Blomfield versus Slater trial over?

The Matthew Blomfield versus Cameron Slater defamation trial started last Monday, but I still can’t find any media coverage, so it’s hard to know exactly what is going on.

Slater posted on it at Whale Oil on Tuesday but he claimed this:

Legal action was started six years ago, but given the nature of [redacted], the plaintiff hasn’t actually been very keen to get the case before the court and has used every trick in the book to avoid this trial while I have fought to get the case before the judge.

That is so ridiculous (Blomfield as the Plaintiff could have ended the action any time he wanted to and court judgments show that Slater tried to appeal, delay and strike out the action) that anything Slater claims should be viewed with scepticism.

‘Bill Brown’ claimed here on Wednesday that the trial “Starts next Monday” but that is obviously wrong.

The case was included every day this week on the High Court Daily List, but it shows a change for Monday:

CIV2013-404-5218 Civil Proceeding – Defamation

That suggests Slater was right about one thing, he has another law representing him now.

But I have heard that the trial may have ended on Friday, even though it was set down for up to four weeks. I’m not sure what this means.

I know from past judgments that Slater “has not advanced an arguable defence” on some publications. He may have since done that but this suggests his defence in part at least is not strong. See BLOMFIELD v SLATER [2018] NZHC 1099 [18 May 2018] for a summary as at May this year.

The publications are incapable of amounting to expressions of opinion

[80] As I have already observed, it is for the Judge in the first instance to determine whether, reading the publication as a whole and assuming the pleaded imputations can be proved, the publication is capable of being an expression of opinion rather than a statement of fact.

[81] Mr Geiringer invites me to consider this issue now to avoid wasting time at trial dealing with a defence that is not available given the wording used in the publications. I agree that this would have advantages. I consider, however, that the assessment should properly be made once the pleadings are in their final form. One reason for this is that an order for strike out at this stage gives rise to appeal rights that could jeopardise the trial date. Given the age of this proceeding that would be highly

[82] Furthermore, and as I have already observed, the defence must be based on the facts referred to in the publication together with other facts that were generally known at the time of the publication. There is no ability, as there is in a defence based on truth, to rely on facts that come into existence after the publication. These factors significantly restrict the scope of the evidence that Mr Slater may adduce to establish the defence. I therefore do not consider there is much scope in the present case for Mr Slater to call a significant body of additional evidence in relation to the defence of honest opinion.

[83] I therefore consider the issue should properly be considered at trial. It will be for the trial Judge to ensure Mr Slater does not call evidence beyond the scope of that permitted to establish the defence.

Slater only needs to lose on one publication to lose the case, but I presume the number of defamatory publications would affect the possible damages awarded. That will be for the judge to decide, which we will find out in due course.


  1. PartisanZ

     /  13th October 2018

    OMG … no media coverage …

    Sounds like a wise decision by the media …

    • Kitty Catkin

       /  13th October 2018

      I wonder if everyone involved has died of boredom.

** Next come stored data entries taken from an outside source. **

/-- R229, R231, R232: a path marker: the multiframe before it ends, the announced map is in force, and a receiver out of
sync begins to keep the cloth; at a key change it has a KEYMARK to verify, or skips it for want of a reference. -/
def State.marker (s : State) (g : Nat) (bip : Option Byte) : State :=
  let s := (s.pathBlock g bip).ptrCheck g
  let G := s.group g
  let s := match G.rxChange with
    | none => s
    | some (add, m) => s.setRxMap g (if add then G.rxMap ||| put 1 m else G.rxMap &&& ~~~(put 1 m))
  let s := if (s.group g).sync then s else s.dropCloth g
  let G := s.group g
  let len := 16 * frameBytes (dataMembers G.rxMap).length
  let mean := if G.sync && G.rxItems != 0 then (G.rxItemBytes, G.rxItems) else G.rxMean
  let G := { G with
    rxChange := none, poh := [], rxBip := 0, unrebuilt := false, rxWhole := true, rxBipOk := !s.pathFail g
    rxLost := if (tfind G.poh 3).isNone then min 8 (G.rxLost + 1) else G.rxLost
    rxMark := false, mfSec := s.wov.lmt.second, rei := 0, rxNear := G.dfc &&& 0x2F != 0
    rxMean := mean, rxItems := 0, rxItemBytes := 0 }
  let fresh : Bool := !G.sync || G.rxCloth.isEmpty
  let G := if fresh then { G with rxPos := 0, rxLen := len, rxFirst := none } else G
  let G := if G.sync then G else { G with rxHold := true }
  s.setGroup g (if G.sync || !G.changeDue then G
    else if !G.noref && G.rxSlot.isSome then { G with rxMark := true }
    else if G.rxNka == 8 then
      { G with
        rxSkip := true, rxSlot := G.rxNext, rxNext := none, rxNka := 0, rxSeq := 1, rxSince := 0, noref := false
        rxKn := (G.rxCk (G.rxNext.getD false)).kn }
    else G)

/-- R232: the map of positions 4 to 7. -/
def Group.pohMap (g : Group) : Option Word :=
  match tfind g.poh 4, tfind g.poh 5, tfind g.poh 6, tfind g.poh 7 with
  | some a, some b, some c, some d => some (BitVec.ofNat 32 (beNat [a, b, c, d]))
  | _, _, _, _ => none

/-- R247, R252: the PRDI bit of the path multiframe, none when its byte was lost. -/
def Group.prdi (g : Group) : Option Bool := (tfind g.poh 1).map (fun r => r.getLsbD 0)

/-- R212, R230 to R232, R247, R252: the path overhead byte at position p of the source. Under path AIS the positions after
the label carry nothing. -/
def State.pathOverhead (s : State) (g p : Nat) (b : Byte) : State :=
  let G := s.group g
  let s := s.setGroup g { G with poh := tput G.poh p b }
  let ais : Bool := tfind G.poh 2 == some 0xFF
  if p = 1 then
    let r := s.reiOf (32 + g) b
    r.2.setGroup g { r.2.group g with rei := r.1 }
  else if p = 2 then
    let s := s.setGroup g { s.group g with psl := b, rxUneq := b == 0 || G.rxUneq }
    s.evalGroup g false true G.prdi
  else if ais then s
  else if p = 3 then s.keyByte g b
  else if p = 7 then
    match (s.group g).pohMap with
    | some map => if map = G.rxMap then s else (s.setRxMap g map).dropCloth g
    | none => s
  else if p = 8 then
    let act := b.toNat / 32 % 4
    if b.getLsbD 7 && (act == 1 || act == 2) then
      s.setGroup g { s.group g with rxChange := some (act == 2, b.toNat % 32) }
    else s
  else s
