/-- R78: ADDI, ANDI, ORI, XORI, LI, LIS. -/
def Obligations.ImmediateResult : Prop :=
  ∀ e ∈ Claims.immediates, ∀ (s : State) (b : Nat) (d a : Reg) (imm : BitVec 16) (k : Pick),
    s.mayIssue b (encI e.1 d a imm) (if e.2.2.1 then [d, a] else [d]) k = true →
    exec (e.2.1 b d a imm) s =
      .next (s.setBob b (((s.bob b).wr d (e.2.2.2 ((s.bob b).rd d) ((s.bob b).rd a) imm)).goes ((s.bob b).pc + 1)))

/-- R78, R61: EXT and DEP with imm[15:12] = 0, p = imm[5:0], l = imm[11:6] + 1; each bit of the result is stated. -/
def Obligations.BitFieldResult : Prop :=
  ∀ (s : State) (b : Nat) (d a : Reg) (imm : BitVec 16) (k : Pick), imm.toNat < 4096 →
    (s.mayIssue b (encI 0x07 d a imm) [d, a] k = true → ∃ v : DWord,
      exec (.extF b d a imm) s = .next (s.setBob b (((s.bob b).wr d v).goes ((s.bob b).pc + 1)))
      ∧ ∀ i, i < 64 → v.getLsbD i =
          (decide (i < imm.toNat / 64 + 1) && ((s.bob b).rd a).getLsbD (imm.toNat % 64 + i)))
    ∧ (s.mayIssue b (encI 0x08 d a imm) [d, a] k = true → ∃ v : DWord,
      exec (.depF b d a imm) s = .next (s.setBob b (((s.bob b).wr d v).goes ((s.bob b).pc + 1)))
      ∧ ∀ i, i < 64 → v.getLsbD i =
          if imm.toNat % 64 ≤ i ∧ i < imm.toNat % 64 + (imm.toNat / 64 + 1)
          then ((s.bob b).rd a).getLsbD (i - imm.toNat % 64) else ((s.bob b).rd d).getLsbD i)

/-- R79: the branches by opcode, with their comparisons. -/
def Claims.branches : List (Nat × (Nat → Reg → Reg → BitVec 16 → Instr) × (DWord → DWord → Bool)) :=
  [(0x10, .beq, fun x y => decide (x = y)), (0x11, .bne, fun x y => decide (x ≠ y)),
   (0x12, .blt, fun x y => decide (x.toInt < y.toInt)), (0x13, .bge, fun x y => decide (y.toInt ≤ x.toInt)),
   (0x14, .bltu, fun x y => decide (x.toNat < y.toNat)), (0x15, .bgeu, fun x y => decide (y.toNat ≤ x.toNat))]

/-- R79, R80: BEQ, BNE, BLT, BGE, BLTU, BGEU, JAL, JR. A target below 0 is the model's word index beyond every card
(`pcAdd`). -/
def Obligations.ControlTransferTarget : Prop :=
  (∀ e ∈ Claims.branches, ∀ (s : State) (b : Nat) (a c : Reg) (off : BitVec 16) (k : Pick),
    s.mayIssue b (encB e.1 a c off) [a, c] k = true →
    exec (e.2.1 b a c off) s = .next (s.setBob b ((s.bob b).goes
      (if e.2.2 ((s.bob b).rd a) ((s.bob b).rd c) then pcAdd (s.bob b).pc off.toInt else (s.bob b).pc + 1))))
  ∧ (∀ (s : State) (b : Nat) (d : Reg) (off : BitVec 21) (k : Pick), s.mayIssue b (encJ d off) [d] k = true →
    exec (.jal b d off) s = .next (s.setBob b
      (((s.bob b).wr d (BitVec.ofNat 64 ((s.bob b).pc + 1))).goes (pcAdd (s.bob b).pc off.toInt))))
  ∧ (∀ (s : State) (b : Nat) (d a c : Reg) (k : Pick), s.mayIssue b (encA 0x17 d a c 0) [a] k = true →
    ((s.bob b).rd a).toNat ≤ 16383 →
    exec (.jr b d a c) s = .next (s.setBob b ((s.bob b).goes ((s.bob b).rd a).toNat)))
  ∧ (∀ (s : State) (b : Nat) (d a c : Reg) (k : Pick), s.mayIssue b (encA 0x17 d a c 0) [a] k = true →
    16383 < ((s.bob b).rd a).toNat →
    exec (.jr b d a c) s = .next (s.trapAt b .illegal (s.bob b).pc (encA 0x17 d a c 0)))
  ∧ ∀ (pc : Nat) (off : Int), 0 ≤ (pc : Int) + off → (pcAdd pc off : Int) = pc + off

      • I think some quite significant revelations may come out of this in due course, and I think the media are likely to be on the case then.

        • Bill Brown

           /  13th October 2018

          Or some media had to much to say on all things Hell……

          One question – Where is WARREN Powell ?

          • I have no idea. I’ve seen him mentioned in past court judgments but have no idea what relevance he has here.

            Is this an ‘asking something you know the answer to’ kind of question?

  2. Bill Brown

     /  13th October 2018

    Blomfield’s lawyer Felix Geiringer got the law wrong when referring to the Suminivich case on admissiable evidence – hardly a good look

    • One lost legal battle is not a big deal if it’s minor and doesn’t impact on the overall case. I don’t think it’s uncommon for lawyers to get law wrong at times. That’s what courts and judges are for.

      What matters is the success of all arguments overall. How did that go?

      • Hella

         /  13th October 2018

        Our hero is doomed.
        Has spent the week having his lawyers tell the court that he only has a handful of readers and his audience is tiny and he is flat broke so can’t pay.
        The month in Fiji trying to secure sanctuary must have drained his modest purse too.

    • BB – you said earlier in the week “Many causes of action have been dropped I see”

      Does that refer to number of publications, as were detailed in the judgment linked in this post?

      From that “Mr Geiringer frankly acknowledged on Mr Blomfield’s behalf that
      the application was stronger in relation to some publications than it was in relation to
      others. ”

      How many were dropped? And how many remained in contention in the trial this week?